Albom and Morrie often hold hands, something Albom would never have done in the past. He also grows accustomed to the smells, the catheter bag on the floor, and helping Morrie blow his nose: “Things that before would have made me embarrassed or squeamish were now routinely handled” (172).
Morrie believes that, in American society, people feel threatened. Will they keep their job? Are they thin enough? Are they rich enough? This makes them selfish and mean. People should break from this culture, not by going around naked or running red lights or running off to another country—every country has its problems—but by rethinking personal values and not letting the culture determine them.
People separate themselves into groups and become lonely, but at bottom, they’re all basically the same. Morrie advises: “Invest in the human family. Invest in people. Build a little community of those you love and who love you” (175). People need others when they’re infants and when they’re very old; the secret is that, in between those times, they still need each other.
Albom and Connie watch the OJ Simpson trial verdict on TV. He’s adjudged not guilty. Whites are stunned; blacks celebrate. During this momentous event, Morrie is sitting on the toilet.
At a Brandeis basketball game in 1979, the students cheer “We’re number one! We’re number one!” (177). Morrie stands and yells a question: What’s so bad about being number two? The students stop chanting. Morrie smiles and sits.
Chapters 16 through 21 discuss aging, love, and marriage; they also continue the conversation about the culture of money and greed and how to escape it.

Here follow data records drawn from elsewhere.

-- ==== Sys2Proof/Machine/Init.lean ====
section
/-! DEFINITION. INIT (40 R72). -/

namespace Sys2Proof.Machine

/-- The effect of INIT on the engine (40 R72): `H`, `COUNT` and `LIVE`, and nothing else. -/
def Engine.init (e : Engine) : Engine := { e with h := iv, count := 0, live := true }

/-- INIT (40 R72): legal in VOID and in LIVE, not accepted in HALTED. -/
def execInit (s : State) : Host.Outcome State Fault Refusal :=
  accepting s fun s => .next { s with eng := s.eng.init }

end Sys2Proof.Machine
end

As the book continues, Morrie’s views on life’s problems and their solutions come more into focus. The old professor puts on one side the modern world’s cultural straitjacket of anxious selfishness, and on the other, he places love and contribution. To him, people either get lost in mindless pursuits or come to their senses and reach out to others with affection and caring.
In Chapter 19, Albom objects that the Nightline people want a third interview with Morrie simply for the drama of talking to someone on his deathbed. Morrie says, “It bugs you because you look out for me” (149). Morrie extols the value of family because they are the people who look out for each other. Morrie is telling Albom that he is part of Morrie’s family, too.
Watching out for each other is especially important to Morrie at this time because he needs his family’s help during his final illness. All his life, Morrie has been giving to others; now, as he lies dying, he needs help and protection, and the family he has so lovingly nurtured answers the call. Of course, once they help Morrie meet his medical and physical needs, Morrie immediately resumes his nurturance of them and others. He almost can’t help himself; his life is about love and caring; it’s his way.
Morrie is like a radioman on a sinking ship, still sending out signals to the world so it can know what he’s experiencing and learn from it. Thus, the Nightline interviews, even if costly to him, help Morrie get his ideas out. Albom’s notes become a book that forwards the message as well. Morrie’s death is his last big project, and he’s giving it his all. He tells Albom what he’d like written on his tombstone: “A Teacher to the Last” (151).